黑子君已經消失了整整兩年,隨之而消失的還有杜心柔。
整個清月觀因為杜心柔的消失而陷入空前的悲痛之中,反倒消減了黑子君消失所帶來的悲痛,唯有李月靜痛不欲生,恨不能跟著殉情才好,可想著黑子君不是死了,隻是變成了一個嬰兒而已,她這是殉的哪門子情。
李月靜說服自己一定要等這個嬰兒長大,可是等黑子君長大,她都要變成老太婆了,如何能與之相配,所以李月靜一躍而升成清月觀最刻苦用功的弟子,她一心修仙,其實修的不是仙,而是容顏,她覺得唯有修成仙,才能擁有不老容顏。
李月靜這一修,搞的她老子不樂意了,李玦覺得自個的女兒走上了一條烏漆抹黑的不歸路,哪有人可以修成仙的,這簡直是白日做夢,還不如趁著年輕,趕緊嫁人生子過平安日子來的實際。
於是,李玦可著勁兒的要給李月靜介紹對象,他可不知道李月靜與黑子君在清月觀的這一段,他隻知道從前的女兒老是纏著那個蘇非,他那時對蘇非這個女婿挑三揀四,很是不滿,不想現在他連挑的機會都沒有了,早知道,當時就算強迫了那個蘇非,也要把女兒的婚事辦下來,這下可好,眼見二十歲都已經成老姑娘了。
作為父親,他不忍心讓女兒孤獨終老,一旦李月靜不同意,他便以死相協,誰說一哭二鬧三上吊是女人的專屬特權,男人耍起來絕不比女人差,這一點在李玦身上得到很好的映證。
因李月靜生的美,再加上李玦的高幹身份,肯與李月靜相親的高素質人才倒絡繹不絕。
這一天,李月靜正坐在一座茶樓聽書,她在等人,等前來相親的男人。
這個男人還皇後褚玉介紹的,新科狀元,要才要才,要貌有貌,簡直就是女人心目的鑽石王老五。
其實褚玉本來也沒有那麽熱心腸,她這是未雨綢繆啊,每每想到大黑子君的消失她委實傷心不已,眼淚都哭出了兩大瓢,再想到李月靜和大黑子君的那一點曖昧情意,她更添憂心。
本來還以為一下多了幾個神仙親人,結果證明她實在是盲目樂觀了,婆婆璿衣消失了不說,黑子君也消失了,剩下的有修仙機會的合碩和朱景皓都已經過去兩年了,連個神仙的影子都沒修到。
這徹底讓褚玉對修仙之說產生了懷疑,她不大相信李月靜能修成仙,倘若李月靜腦裏子一根筋的想和黑子君再續前緣,指不定還要鬧出什麽令人蛋疼的事來。
所以,這一次,她介紹的男人絕逼是眾多少女中心目中的男神,她想,李月靜若連這樣的男神都瞧不上,那她就已經深陷泥潭而不可自拔了。
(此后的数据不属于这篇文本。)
-- ==== Sys2Proof/Machine/Message.lean ====
section
/-!
DEFINITION. What the device's messages carry: those between cores, stashes and homes, and those of the other devices of the pod, the host
and the firmware.
-/

namespace Sys2Proof

/-! ## What messages carry -/

/-- The party on whose behalf an access is made (R145). -/
inductive Agent where
  | thread (tid : Nat)
  | engine (tile cmd : Nat)
  | stash (tile : Nat)
  | front
  | peer (dev rid : Nat) (stamp : Word)   -- with the stamp of its request, which the answer carries (R325)
  deriving DecidableEq, Repr

/-- An access on its way to a home: who asks, under which request number, the address as named and its physical address, the
bytes, the clock of R152, the guest, and the core whose place orders it (R145). A store leaves the bytes at the offsets `gaps` as they
are (R161). -/
structure Access where
  who   : Agent
  rid   : Nat
  va    : Word
  pa    : Nat
  n     : Nat
  clock : Word
  guest : BitVec 8
  core  : Nat
  gaps  : List Nat := []
  tokens : Option Nat := none    -- what it pays at its tile's egress, where that does not go by its bytes (R284)
  deriving DecidableEq, Repr

/-- What a load at a home is for. -/
inductive LoadKind where
  | core                       -- fills L2 and L1 (R151)
  | l2                         -- read from the L2 copy; fills L1 (R151)
  | bare                       -- fills no cache: a peer's load
  | ldc                        -- a constant-cache miss (R125)
  | acq                        -- ACQ's read: no lease (R181)
  | fill (tile idx : Nat)      -- a stash fill (R104, R106)
  deriving DecidableEq, Repr

/-- Why an access was refused or failed: the trap it gives (R289). -/
structure Refused where
  cause  : Nat
  detail : Nat
  addr   : Word
  deriving DecidableEq, Repr

/-- A request held at a home, or refused back to a router port (R107, R121). -/
inductive HomeMsg where
  | load (a : Access) (k : LoadKind)
  | store (a : Access) (op : Nat) (data : Line)
  | atomic (a : Access) (op : Nat) (amo : AmoOp) (b d : Word)
  | publish (a : Access)
  | declare (a : Access) (parts : Nat)
  | part (a : Access) (part : Nat) (data : Line)
  | arm (tid m arm : Nat) (pa : Nat) (clock : Word)
  | llc (line : Nat) (tid : Nat) (drop : Bool)   -- CWB or CINV of a thread (R320)
  | peer (rid op : Nat)        -- a peer's request, by its number or its operation (R344)
  | host (pa : Nat) (guest : BitVec 8) (data : Line)
  deriving DecidableEq, Repr

/-- A load's reply (R151): the line's bytes as the home, a copy or a holder gave them, and its times. -/
structure LoadReply where
  who  : Agent
  rid  : Nat
  line : Nat
  data : Line
  wts  : Word
  rts  : Word
  kind : LoadKind
  err  : Option Refused
  deriving DecidableEq, Repr

/-- An atomic's reply (R138), or the answer to a waited full-empty request (R184), for which `done` says that the word was in
the state it needs. -/
structure AtomicReply where
  who    : Agent
  rid    : Nat
  op     : Nat
  old    : Word
  done   : Bool
  wts    : Word
  err    : Option Refused
  deriving DecidableEq, Repr

/-- What a remote stash access does (R155, R184). -/
inductive StashOp where
  | load (n : Nat)
  | store (n : Nat) (v : Word)
  | storeLine (bs : Line)      -- a line of a flush (R251)
  | storeGaps (bs : Line) (gaps : List Nat)   -- a copy's write into a word, with gaps (R161)
  | atomic (n : Nat) (op : AmoOp) (b d : Word)
  | ldf | stf (v : Word) | ldfn | stfn (v : Word) | feset | feclr
  | publish                    -- REL's X := max(X, lts) on an object in a stash (R180)
  | acq
  deriving DecidableEq, Repr

/-- An access to a stash that is not the requester's own name for it, or a full-empty request (R182, R185): the holding tile and
offset, what it does, the tagged operation it belongs to (0: none), and how often the park table has refused it (R187). -/
structure StashReq where
  who     : Agent
  src     : Nat                -- the tile that it comes from (a peer's: the holding tile)
  rid     : Nat
  va      : Word
  tile    : Nat
  off     : Nat
  what    : StashOp
  clock   : Word
  guest   : BitVec 8
  op      : Nat
  refusals : Nat
  own     : Bool               -- made through space 0x80
  deriving DecidableEq, Repr

/-- A stash line's write-back (R105, R155, R156): the stamp of the line, and `reg`, the stamp of the registration it belongs to.
`drop` says that it also gives up the line. -/
structure WriteBack where
  tile  : Nat
  idx   : Nat
  line  : Nat
  data  : Line
  fe    : BitVec 16
  stamp : Word
  reg   : Word
  drop  : Bool
  op    : Nat
  bad   : Option (BitVec 8 × BitVec 8)  -- it holds an uncorrectable error, charged to this guest and generation (R297)
  deriving DecidableEq, Repr

/-- What a cancel is about (R34). -/
inductive CancelScope where
  | launch (l : Nat)
  | graph (guest : BitVec 8) (g : BitVec 16)
  | convoy (guest : BitVec 8) (c : BitVec 16)
  deriving DecidableEq, Repr

/-- A timed action of a convoy (R336, R337). -/
inductive Action where
  | launch | stop | resume | cancel
  deriving DecidableEq, Repr

/-- Where an uncorrectable error lies (R297). -/
inductive ErrPlace where
  | cleanL1 (core line : Nat) | cleanL2 (die line : Nat) | constant (tile line : Nat) | cleanStash (tile idx : Nat)
  | latch (tile : Nat) (b l : Bool)   -- of pair l: A, or B
  | home (line : Nat)
  | dirtyStash (tile idx : Nat)
  | threadState (tid : Nat)
  | queued (tile cmd : Nat) (copy : Bool)
  | accumulator (tile : Nat) (n : Bool)
  deriving DecidableEq, Repr

/-- A protected location with a leaky counter (R299, R300). What is part of a tile is named by the tile's site (`State.siteOf`), a core's line
too: it stays where it is at a changeover. -/
inductive Location where
  | l1line (core line : Nat) | constLine (tile line : Nat)
  | l2way (tile set way : Nat) | llc (line : Nat) | stashLine (tile idx : Nat) | parkEntry (tile n : Nat)
  | rowOf (tile core row : Nat) | lane (link lane : Nat)
  deriving DecidableEq, Repr

/-- What a shoot-down removes (R296, R319): the entries of a guest whose page contains the address, or every entry. -/
inductive Shoot where
  | page (guest : BitVec 8) (va : Word)
  | all
  deriving DecidableEq, Repr

/-- An access that arrives from another device of the pod (R340). -/
inductive PeerOp where
  | load (n : Nat)
  | store (n : Nat) (v : Word)
  | storeGaps (bs : Line) (gaps : List Nat)
  | atomic (n : Nat) (op : AmoOp) (b d : Word)
  | stash (what : StashOp)
  | arm (m arm : Nat)          -- MON on a peer's line (R191)
  | withdraw                   -- of the request with the same number (R190)
  deriving DecidableEq, Repr

structure PeerReq where
  dev   : Nat
  rid   : Nat
  va    : Word                 -- as the named guest's own address on this device
  what  : PeerOp
  clock : Word
  guest : BitVec 8
  stamp : Word                 -- the sender's WALL at its issue (R325)
  convoy : BitVec 16            -- the convoy of the sending thread (0: none)
  again : Bool                 -- sent before, to a place that redirected it (R344)
  deriving DecidableEq, Repr

/-- An inverted-table entry (R119). -/
structure Frame where
  vpn   : Nat
  guest : BitVec 8
  gen   : BitVec 8
  size  : Nat
  v : Bool
  r : Bool
  w : Bool
  x : Bool
  frz   : Bool
  nextv : Bool
  next  : Nat
  deriving DecidableEq, Repr

/-- An entry that firmware has not written. -/
def Frame.init : Frame :=
  { vpn := 0, guest := 0, gen := 0, size := 0, v := false, r := false, w := false, x := false, frz := false, nextv := false, next := 0 }

/-- The 16 bytes of an entry, and the entry that 16 bytes hold (R119). -/
def Frame.toNat (e : Frame) : Nat :=
  let b := fun (x : Bool) (n : Nat) => if x then 2 ^ n else 0
  e.vpn % 2 ^ 40 * 2 ^ 88 + e.guest.toNat * 2 ^ 80 + e.gen.toNat * 2 ^ 72 + e.size % 4 * 2 ^ 70 + b e.v 69 + b e.r 68 + b e.w 67 + b e.x 66 +
    b e.frz 65 + b e.nextv 63 + e.next % 2 ^ 23 * 2 ^ 40

def Frame.ofNat (w : Nat) : Frame :=
  let b := fun (n : Nat) => w / 2 ^ n % 2 == 1
  { vpn := w / 2 ^ 88 % 2 ^ 40, guest := BitVec.ofNat 8 (w / 2 ^ 80), gen := BitVec.ofNat 8 (w / 2 ^ 72), size := w / 2 ^ 70 % 4
    v := b 69, r := b 68, w := b 67, x := b 66, frz := b 65, nextv := b 63, next := w / 2 ^ 40 % 2 ^ 23 }

/-- What firmware writes into the inverted tables and anchor arrays when it maps pages (R119, R120). -/
structure Tables where
  frames  : List (Nat × Frame)
  anchors : List (Nat × Nat)
  deriving DecidableEq, Repr

end Sys2Proof
end

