/-- Step 6 of R122, where the line's home lies: sum-mode lines refuse stores and atomics, format regions refuse atomics
(R116, R142) and the stores of a flush, which are whole lines (R251). -/
def State.targetRefusal (s : State) (a : Access) (atomic : Bool) : Option Refused :=
  if (s.line (lineOf a.pa)).sum.isSome || ((atomic || ((a.who matches .engine _ _) && a.n == 128)) && (s.regionAt a.pa).isSome) then
    some { cause := causeProtection, detail := 6, addr := a.va }
  else none

/-- A load arrives at its home (R151, R107, R142); the object of an ACQ in a format or sum-mode region is refused (R179). A load of a line that
is poisoned still by a merge that failed, and declared anew, meets the poison before the new merge (R142, R143; DEDUCED, log entry 73). -/
def State.homeLoad (s : State) (a : Access) (k : LoadKind) : State :=
  let line := lineOf a.pa
  match s.homeError a true with
  | some r => s.failLoad a k r
  | none =>
    if s.holding line then s.holdMsg line (.load a k)
    else match (if k = .acq then s.targetRefusal a true else none) with
    | some r => s.failLoad a k r
    | none =>
      let l := s.line line
      match l.sum with
      | some m => if k = .ldc then s.grant a k else (s.setLine line { l with sum := some { m with parked := m.parked ++ [(a, k, s.inTurn)] } }).tellParked a.who
      | none =>
        match l.holder, k with
        | some (t, _), .fill tile idx =>
          if t = tile then s.register a tile idx else (s.holdMsg line (.load a k)).recallLine line
        | some (t, reg), _ => s.send (placeOfStash t) (chanToStash t line) 40 (.forwardedLoad line t reg a k)
        | none, .fill tile idx => s.register a tile idx
        | none, _ => s.grant a k

/-- A store arrives at its home (R152, R107). -/
def State.homeStore (s : State) (a : Access) (op : Nat) (data : Line) : State :=
  let line := lineOf a.pa
  match s.homeError a false with
  | some r => s.refuseStore a.who a.core Config.latHome op r
  | none =>
    if s.holding line then s.holdMsg line (.store a op data)
    else match s.targetRefusal a false with
      | some r => s.refuseStore a.who a.core Config.latHome op r
      | none =>
        if (s.line line).holder.isSome then (s.holdMsg line (.store a op data)).recallLine line
        else
          let (w, s) := s.applyRuns line (runsOf a.pa data a.gaps) a.clock
          s.replyStore a.who a.core Config.latHome op w

/-! ## Atomics (R137, R139) -/

/-- The new value of an n-byte word, or none where a CAS fails. -/
def amoNew (op : AmoOp) (n : Nat) (o b d : Nat) : Option Nat :=
  let w := 8 * n
  let b := b % 2 ^ w
  match op with
  | .add => some ((o + b) % 2 ^ w)
  | .and => some (o &&& b)
  | .or => some (o ||| b)
  | .xor => some (o ^^^ b)
  | .min => some (if signedOf w b < signedOf w o then b else o)
  | .max => some (if signedOf w o < signedOf w b then b else o)
  | .minu => some (min o b)
  | .maxu => some (max o b)
  | .swap => some b
  | .cas => if o = b then some (d % 2 ^ w) else none
  | .fadd => some (fpAdd .f32 .rne (BitVec.ofNat 64 o) (BitVec.ofNat 64 b)).toNat

/-- An atomic's reply goes to its thread; a waited one is told what went wrong, a posted one is refused (R376). -/
def State.failAtomic (s : State) (a : Access) (op delay : Nat) (r : Refused) : State :=
  if op ≠ 0 ∧ a.rid = 0 then s.refuseStore a.who a.core delay op r
  else s.replyAtomic a.who a.core delay { who := a.who, rid := a.rid, op := op, old := 0, done := false, wts := 0, err := some r }

/-- An atomic arrives at its home (R136, R138). -/
def State.homeAtomic (s : State) (a : Access) (op : Nat) (o : AmoOp) (b d : Word) : State :=
  let line := lineOf a.pa
  match s.homeError a true with
  | some r => s.failAtomic a op Config.latHome r
  | none =>
    if s.holding line then s.holdMsg line (.atomic a op o b d)
    else match s.targetRefusal a true with
      | some r => s.failAtomic a op Config.latHome r
      | none =>
        if (s.line line).holder.isSome then (s.holdMsg line (.atomic a op o b d)).recallLine line
        else
          let old := natOfBytes (s.homeRead a.pa a.n)
          match amoNew o a.n old b.toNat d.toNat with
          | some v =>
            let (w, s) := s.applyStore a.pa (bytesOf v a.n) a.clock
            s.replyAtomic a.who a.core Config.latHome
              { who := a.who, rid := a.rid, op := op, old := BitVec.ofNat 64 old, done := true, wts := w, err := none }
          | none =>
            let l := (s.line line).lease a.clock s.lease
            (s.setLine line l).replyAtomic a.who a.core Config.latHome
              { who := a.who, rid := a.rid, op := op, old := BitVec.ofNat 64 old, done := false, wts := l.wts, err := none }

/-- REL's publication arrives at the object's home: X := max(X, lts), as a successful atomic (R180). -/
def State.publish (s : State) (a : Access) : State :=
  let line := lineOf a.pa
  match s.homeError a true with
  | some r => s.failAtomic a 0 Config.latHome r
  | none =>
    if s.holding line then s.holdMsg line (.publish a)
    else match s.targetRefusal a true with
      | some r => s.failAtomic a 0 Config.latHome r
      | none =>
        if (s.line line).holder.isSome then (s.holdMsg line (.publish a)).recallLine line
        else
          let old := natOfBytes (s.homeRead a.pa 8)
          let (w, s) := s.applyStore a.pa (bytesOf (max old a.clock.toNat) 8) a.clock
          s.replyAtomic a.who a.core Config.latHome
            { who := a.who, rid := a.rid, op := 0, old := BitVec.ofNat 64 old, done := true, wts := w, err := none }

end Sys2Proof.Machine
end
說起來,也是黑子君生的太完美了,這世間,她再也找不出一個比黑子君還好看的男人,唉!要怪就怪自己太優秀,能生出這麽一完美的兒子來。
茶樓裏,人聲鼎沸,很是熱鬧。
李月靜一邊翹著二朗腿,一邊聽書,嘴裏還不停的啃著雞爪子。
男神終於來了,他正要表示歉意,李月靜就站了起來,拿著油手重重往男神肩上一拍,笑的十分爽朗豪氣:“哈哈,你來啦!瞧你這模樣長得還不賴嘛!嗯嗯,蠻符合我的審美,若硬要雞蛋裏挑骨頭的話,就是生的不像個男的。”
男神抽了抽嘴角,幹巴巴的笑了一聲:“……嗬嗬。”
“來,先喝口茶,我弄個雞爪給你吃。”肩負著父親和皇後的殷殷期望,李月靜表現的十分熱情,將雞爪往嘴裏一放,撕拉啃咬,然後吐到手心裏,笑嘻嘻的對著男神道,“雞爪弄好了,連骨頭都幫你剔幹淨了,我這個人很體貼吧。”
男神臉上的幹笑僵了,隻是禮貌性的點頭道:“體貼,體貼。”
說完,他並不敢接啃的支離破碎,還沾著李月靜口水的雞爪。
李月靜有些不高興了,拉下臉來道:“怎麽?你嫌棄我給你弄的雞爪。”
男神愣了愣,趕緊拿手捂住半邊臉,很是機智的作出牙疼狀來:“不敢嫌棄,實在是我今日牙疼,吃不得。”
李月靜白了他一眼,將手中雞爪往嘴裏一丟,吧唧吧唧咀嚼起來,由於她動作有些粗魯,在聽書聽的高興的時候,桌子一拍,將桌上兩盞茶震碎在地。
店家跑來索賠,李月靜也不掏錢,隻看了看男神道:“有男人在,哪還需要我們女人掏錢啊!你這分明是瞧不起男人嘛。”
男神很有修養的苦笑了一下,付了賠杯盞的錢,又問李月靜道:“不知姑娘平日裏除了聽書,可還有什麽愛好?”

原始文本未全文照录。